Problem statement: What you need to produce from the material below is an exact transcription of the lines from the one with "have hb := decodeSeq_length hd" through the one with "rcases encodeCommand_cases h", both included, and no other line.

Data provided:
__________________________________________________
-- ==== Sys2Proof/Laws/Commands.lean ====
section
/-! SUPPORT. What each command can do, said once per shared operation: if it answers a next state, then it has raised an exception of its own list, or it has completed with exactly these writes. -/

namespace Sys2Proof.Machine

/-- The symbols of an encoded sequence are as many as the length function says (43_groups.md R151, R157). -/
theorem encodeSeq_length (c : Codec) (bs : List Byte) : (encodeSeq c bs).length = symLen c bs.length := by
  induction bs using chunks_induction (groupBytes_pos c) with
  | nil => simp
  | short bs h0 h => rw [encodeSeq_short h0 h, encodeGroup_length, symLen_of_lt h]
  | full a bs ha ih =>
    rw [encodeSeq_append ha, List.length_append, encodeGroup_length, ha, symbolCount_groupBytes, ih,
      List.length_append, ha, symLen_add]

/-- The bytes of a decoded text are as many as the length function says (43_groups.md R153, R161). -/
theorem decodeSeq_length {c : Codec} {t bs : List Byte} (h : decodeSeq c t = some bs) :
    byteLen c t.length = some bs.length := by
  induction t using chunks_induction (groupSymbols_pos c) generalizing bs with
  | nil => simp at h; subst h; cases c <;> rfl
  | short t h0 hlt =>
    rw [decodeSeq_short h0 hlt] at h
    obtain ⟨v, -, hk, -⟩ := of_decodeGroup h
    rw [byteLen_of_lt hlt, hk]
  | full a t ha ih =>
    rw [decodeSeq_append ha] at h
    cases hd : decodeGroup c a with
    | none => simp [hd] at h
    | some x =>
      cases hs : decodeSeq c t with
      | none => simp [hd, hs] at h
      | some y =>
        simp [hd, hs] at h
        subst h
        obtain ⟨v, -, hk, -⟩ := of_decodeGroup hd
        rw [ha, ← symbolCount_groupBytes, byteCount_symbolCount c (Nat.le_refl _)] at hk
        rw [List.length_append, ha, byteLen_add, ih hs, Option.map_some, List.length_append]
        simpa using hk

/-- READ56 (41_int56.md R106). -/
theorem execRead56_cases {s t : State} (h : execRead56 s = .next t) :
    t = s.setCode Exn.outOfRange.code ∨
      (s.sourceLegal ∧ s.offN + 7 ≤ s.lenN ∧ ∃ bs, s.mem.readBytes (s.srcN + s.offN) 7 = .ok bs ∧
        t = (s.setRes (beValue bs)).setCode codeOk) := by
  unfold execRead56 at h
  split at h
  · exact .inl (by simpa using h)
  · rename_i hl
    split at h
    · exact .inl (by simpa using h)
    · rename_i ho
      rcases withSource_cases s (s.srcN + s.offN) 7 (fun bs => complete (s.setRes (beValue bs))) with
        ⟨x, -, hx⟩ | ⟨bs, hbs, hx⟩
      · rw [hx] at h; cases h
      · rw [hx] at h
        exact .inr ⟨by simpa using hl, by omega, bs, hbs, by simpa using h⟩

/-- WRITE56 (41_int56.md R107). -/
theorem execWrite56_cases {s t : State} (h : execWrite56 s = .next t) :
    t = s.setCode Exn.outOfRange.code ∨
      (s.destLegal ∧ s.val.extractLsb' 56 8 = 0 ∧ s.offN + 7 ≤ s.capN ∧
        t = (s.memWrite (s.dstN + s.offN) (beBytes s.valN 7)).setCode codeOk) := by
  unfold execWrite56 at h
  split at h
  · exact .inl (by simpa using h)
  · rename_i hl
    split at h
    · exact .inl (by simpa using h)
    · rename_i hv
      split at h
      · exact .inl (by simpa using h)
      · exact .inr ⟨by simpa using hl, by simpa using hv, by omega, by simpa using h⟩

/-- RADIXENC.c (42_radix.md R130 to R132). -/
theorem radixEncCommand_cases {c : Codec} {s t : State} (h : radixEncCommand c s = .next t) :
    t = s.setCode Exn.outOfRange.code ∨
      (s.destLegal ∧ s.lenN ≤ c.groupSymbols ∧ s.valN < c.radix ^ s.lenN ∧ s.lenN ≤ s.capN ∧
        t = ((s.memWrite s.dstN (render c s.valN s.lenN)).setRes s.lenN).setCode codeOk) := by
  unfold radixEncCommand at h
  split at h
  · exact .inl (by simpa using h)
  · rename_i h1
    split at h
    · exact .inl (by simpa using h)
    · split at h
      · exact .inl (by simpa using h)
      · split at h
        · exact .inl (by simpa using h)
        · exact .inr ⟨by simpa using h1, by omega, by omega, by omega, by simpa using h⟩

/-- RADIXDEC.c (42_radix.md R135 to R137). -/
theorem radixDecCommand_cases {c : Codec} {s t : State} (h : radixDecCommand c s = .next t) :
    t = s.setCode Exn.outOfRange.code ∨
      (s.sourceLegal ∧ s.lenN ≤ c.groupSymbols ∧ ∃ syms, s.mem.readBytes s.srcN s.lenN = .ok syms ∧
        ((parse c syms = none ∧ t = s.setCode Exn.invalidEncoding.code) ∨
          ∃ v, parse c syms = some v ∧ t = (s.setRes v).setCode codeOk)) := by
  unfold radixDecCommand at h
  split at h
  · exact .inl (by simpa using h)
  · rename_i hl
    split at h
    · exact .inl (by simpa using h)
    · refine .inr ⟨by simpa using hl, by omega, ?_⟩
      unfold withSource at h
      split at h
      · cases h
      · rename_i syms hs
        refine ⟨syms, hs, ?_⟩
        cases hp : parse c syms with
        | none => exact .inl ⟨rfl, by simpa [hp] using h⟩
        | some v => exact .inr ⟨v, rfl, by simpa [hp] using h⟩

/-- ENCODE.c (R180, R200, R220): it never raises `InvalidEncoding` (43_groups.md R164). -/
theorem encodeCommand_cases {c : Codec} {s t : State} (h : encodeCommand c s = .next t) :
    t = s.setCode Exn.outOfRange.code ∨
      (s.sourceLegal ∧ s.destLegal ∧ symLen c s.lenN ≤ s.capN ∧ ∃ bs, s.mem.readBytes s.srcN s.lenN = .ok bs ∧
        t = ((s.memWrite s.dstN (encodeSeq c bs)).setRes (symLen c s.lenN)).setCode codeOk) := by
  unfold encodeCommand at h
  split at h
  · exact .inl (by simpa using h)
  · rename_i h1
    split at h
    · exact .inl (by simpa using h)
    · rename_i h2
      split at h
      · exact .inl (by simpa using h)
      · refine .inr ⟨by simpa using h1, by simpa using h2, by omega, ?_⟩
        unfold withSource at h
        split at h
        · cases h
        · rename_i bs hb
          exact ⟨bs, hb, by simpa using h⟩

/-- DECODE.c (R181, R201, R221). -/
theorem decodeCommand_cases {c : Codec} {s t : State} (h : decodeCommand c s = .next t) :
    t = s.setCode Exn.outOfRange.code ∨
      (s.sourceLegal ∧ s.destLegal ∧ ∃ syms, s.mem.readBytes s.srcN s.lenN = .ok syms ∧
        ((valid c syms = false ∧ t = s.setCode Exn.invalidEncoding.code) ∨
          ∃ bs, decodeSeq c syms = some bs ∧ bs.length ≤ s.capN ∧
            t = ((s.memWrite s.dstN bs).setRes bs.length).setCode codeOk)) := by
  unfold decodeCommand at h
  split at h
  · exact .inl (by simpa using h)
  · rename_i h1
    split at h
    · exact .inl (by simpa using h)
    · rename_i h2
      unfold withSource at h
      split at h
      · cases h
      · rename_i syms hs
        have hlen := readBytes_length hs
        cases hd : decodeSeq c syms with
        | none =>
          have hv := decodeSeq_isSome c syms
          rw [hd] at hv
          simp only [hd, raise_eq_next_iff] at h
          exact .inr ⟨by simpa using h1, by simpa using h2, syms, hs, .inl ⟨by simpa using hv.symm, h⟩⟩
        | some bs =>
          have hb := decodeSeq_length hd
          rw [hlen] at hb
          simp only [hd, hb] at h
          split at h
          · exact .inl (by simpa using h)
          · exact .inr ⟨by simpa using h1, by simpa using h2, syms, hs, .inr ⟨bs, hd, by omega, by simpa using h⟩⟩

/-- VALIDATE.c (R182, R202, R222): an invalid text is an answer, not an exception. -/
theorem validateCommand_cases {c : Codec} {s t : State} (h : validateCommand c s = .next t) :
    t = s.setCode Exn.outOfRange.code ∨
      (s.sourceLegal ∧ ∃ syms, s.mem.readBytes s.srcN s.lenN = .ok syms ∧
        t = (s.setRes (if valid c syms then 1 else 0)).setCode codeOk) := by
  unfold validateCommand at h
  split at h
  · exact .inl (by simpa using h)
  · rename_i h1
    refine .inr ⟨by simpa using h1, ?_⟩
    unfold withSource at h
    split at h
    · cases h
    · rename_i syms hs
      exact ⟨syms, hs, by simpa using h⟩

/-- BYTELEN.c (R184, R204, R224). -/
theorem byteLenCommand_cases {c : Codec} {s t : State} (h : byteLenCommand c s = .next t) :
    (byteLen c s.lenN = none ∧ t = s.setCode Exn.invalidEncoding.code) ∨
      ∃ n, byteLen c s.lenN = some n ∧ t = (s.setRes n).setCode codeOk := by
  unfold byteLenCommand at h
  cases hb : byteLen c s.lenN with
  | none => exact .inl ⟨rfl, by simpa [hb] using h⟩
  | some n => exact .inr ⟨n, rfl, by simpa [hb] using h⟩

/-- The command writes exactly this: MEM bytes inside the legal destination region, and RES. -/
def Completes (s t : State) : Prop :=
  (∃ a bs, s.destLegal ∧ s.dstN ≤ a ∧ a + bs.length ≤ s.dstN + s.capN ∧
    (t = (s.memWrite a bs).setCode codeOk ∨ ∃ n, t = ((s.memWrite a bs).setRes n).setCode codeOk)) ∨
  ∃ n, t = (s.setRes n).setCode codeOk

/-- What any command can do when it answers a next state: raise an exception, and change STATUS.CODE alone, or
complete. -/
theorem exec_cases {i : Instr} {s t : State} (h : exec i s = .next t) :
    (∃ e : Exn, t = s.setCode e.code) ∨ Completes s t := by
  have henc : ∀ c, encodeCommand c s = .next t → (∃ e : Exn, t = s.setCode e.code) ∨ Completes s t := by
    intro c h
    rcases encodeCommand_cases h with h | ⟨-, hd, hc, bs, hb, h⟩
    · exact .inl ⟨_, h⟩
    · refine .inr (.inl ⟨_, _, hd, Nat.le_refl _, ?_, .inr ⟨_, h⟩⟩)
      rw [encodeSeq_length, readBytes_length hb]
      omega
  have hdec : ∀ c, decodeCommand c s = .next t → (∃ e : Exn, t = s.setCode e.code) ∨ Completes s t := by
    intro c h
    rcases decodeCommand_cases h with h | ⟨-, hd, syms, hs, ⟨-, h⟩ | ⟨bs, hb, hc, h⟩⟩
    · exact .inl ⟨_, h⟩
    · exact .inl ⟨_, h⟩
    · exact .inr (.inl ⟨_, _, hd, Nat.le_refl _, by omega, .inr ⟨_, h⟩⟩)
  have hval : ∀ c, validateCommand c s = .next t → (∃ e : Exn, t = s.setCode e.code) ∨ Completes s t := by
    intro c h
    rcases validateCommand_cases h with h | ⟨-, syms, -, h⟩
    · exact .inl ⟨_, h⟩
    · exact .inr (.inr ⟨_, h⟩)
  have hsym : ∀ c, symLenCommand c s = .next t → (∃ e : Exn, t = s.setCode e.code) ∨ Completes s t := by
    intro c h
    exact .inr (.inr ⟨_, by simpa [symLenCommand] using h⟩)
  have hbyt : ∀ c, byteLenCommand c s = .next t → (∃ e : Exn, t = s.setCode e.code) ∨ Completes s t := by
    intro c h
    rcases byteLenCommand_cases h with ⟨-, h⟩ | ⟨n, -, h⟩
    · exact .inl ⟨_, h⟩
    · exact .inr (.inr ⟨_, h⟩)
  have hren : ∀ c, radixEncCommand c s = .next t → (∃ e : Exn, t = s.setCode e.code) ∨ Completes s t := by
    intro c h
    rcases radixEncCommand_cases h with h | ⟨hd, -, -, hc, h⟩
    · exact .inl ⟨_, h⟩
    · exact .inr (.inl ⟨_, _, hd, Nat.le_refl _, by rw [render_length]; omega, .inr ⟨_, h⟩⟩)
  have hrde : ∀ c, radixDecCommand c s = .next t → (∃ e : Exn, t = s.setCode e.code) ∨ Completes s t := by
    intro c h
    rcases radixDecCommand_cases h with h | ⟨-, -, syms, -, ⟨-, h⟩ | ⟨v, -, h⟩⟩
    · exact .inl ⟨_, h⟩
    · exact .inl ⟨_, h⟩
    · exact .inr (.inr ⟨_, h⟩)
  cases i with
  | read56 =>
    rcases execRead56_cases h with h | ⟨-, -, bs, -, h⟩
    · exact .inl ⟨_, h⟩
    · exact .inr (.inr ⟨_, h⟩)
  | write56 =>
    rcases execWrite56_cases h with h | ⟨hd, -, ho, h⟩
    · exact .inl ⟨_, h⟩
    · exact .inr (.inl ⟨_, _, hd, by omega, by rw [beBytes_length]; omega, .inl h⟩)
  | radixencB10 => exact hren _ h
  | radixencB45 => exact hren _ h
  | radixencB94 => exact hren _ h
  | radixdecB10 => exact hrde _ h
  | radixdecB45 => exact hrde _ h
  | radixdecB94 => exact hrde _ h
  | encodeB10 => exact henc _ h
  | decodeB10 => exact hdec _ h
  | validateB10 => exact hval _ h
  | symlenB10 => exact hsym _ h
  | bytelenB10 => exact hbyt _ h
  | encodeB45 => exact henc _ h
  | decodeB45 => exact hdec _ h
  | validateB45 => exact hval _ h
  | symlenB45 => exact hsym _ h
  | bytelenB45 => exact hbyt _ h
  | encodeB94 => exact henc _ h
  | decodeB94 => exact hdec _ h
  | validateB94 => exact hval _ h
  | symlenB94 => exact hsym _ h
  | bytelenB94 => exact hbyt _ h

end Sys2Proof.Machine
end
__________________________________________________
Output below:
          have hb := decodeSeq_length hd
          rw [hlen] at hb
          simp only [hd, hb] at h
          split at h
          · exact .inl (by simpa using h)
          · exact .inr ⟨by simpa using h1, by simpa using h2, syms, hs, .inr ⟨bs, hd, by omega, by simpa using h⟩⟩

/-- VALIDATE.c (R182, R202, R222): an invalid text is an answer, not an exception. -/
theorem validateCommand_cases {c : Codec} {s t : State} (h : validateCommand c s = .next t) :
    t = s.setCode Exn.outOfRange.code ∨
      (s.sourceLegal ∧ ∃ syms, s.mem.readBytes s.srcN s.lenN = .ok syms ∧
        t = (s.setRes (if valid c syms then 1 else 0)).setCode codeOk) := by
  unfold validateCommand at h
  split at h
  · exact .inl (by simpa using h)
  · rename_i h1
    refine .inr ⟨by simpa using h1, ?_⟩
    unfold withSource at h
    split at h
    · cases h
    · rename_i syms hs
      exact ⟨syms, hs, by simpa using h⟩

/-- BYTELEN.c (R184, R204, R224). -/
theorem byteLenCommand_cases {c : Codec} {s t : State} (h : byteLenCommand c s = .next t) :
    (byteLen c s.lenN = none ∧ t = s.setCode Exn.invalidEncoding.code) ∨
      ∃ n, byteLen c s.lenN = some n ∧ t = (s.setRes n).setCode codeOk := by
  unfold byteLenCommand at h
  cases hb : byteLen c s.lenN with
  | none => exact .inl ⟨rfl, by simpa [hb] using h⟩
  | some n => exact .inr ⟨n, rfl, by simpa [hb] using h⟩

/-- The command writes exactly this: MEM bytes inside the legal destination region, and RES. -/
def Completes (s t : State) : Prop :=
  (∃ a bs, s.destLegal ∧ s.dstN ≤ a ∧ a + bs.length ≤ s.dstN + s.capN ∧
    (t = (s.memWrite a bs).setCode codeOk ∨ ∃ n, t = ((s.memWrite a bs).setRes n).setCode codeOk)) ∨
  ∃ n, t = (s.setRes n).setCode codeOk

/-- What any command can do when it answers a next state: raise an exception, and change STATUS.CODE alone, or
complete. -/
theorem exec_cases {i : Instr} {s t : State} (h : exec i s = .next t) :
    (∃ e : Exn, t = s.setCode e.code) ∨ Completes s t := by
  have henc : ∀ c, encodeCommand c s = .next t → (∃ e : Exn, t = s.setCode e.code) ∨ Completes s t := by
    intro c h
    rcases encodeCommand_cases h with h | ⟨-, hd, hc, bs, hb, h⟩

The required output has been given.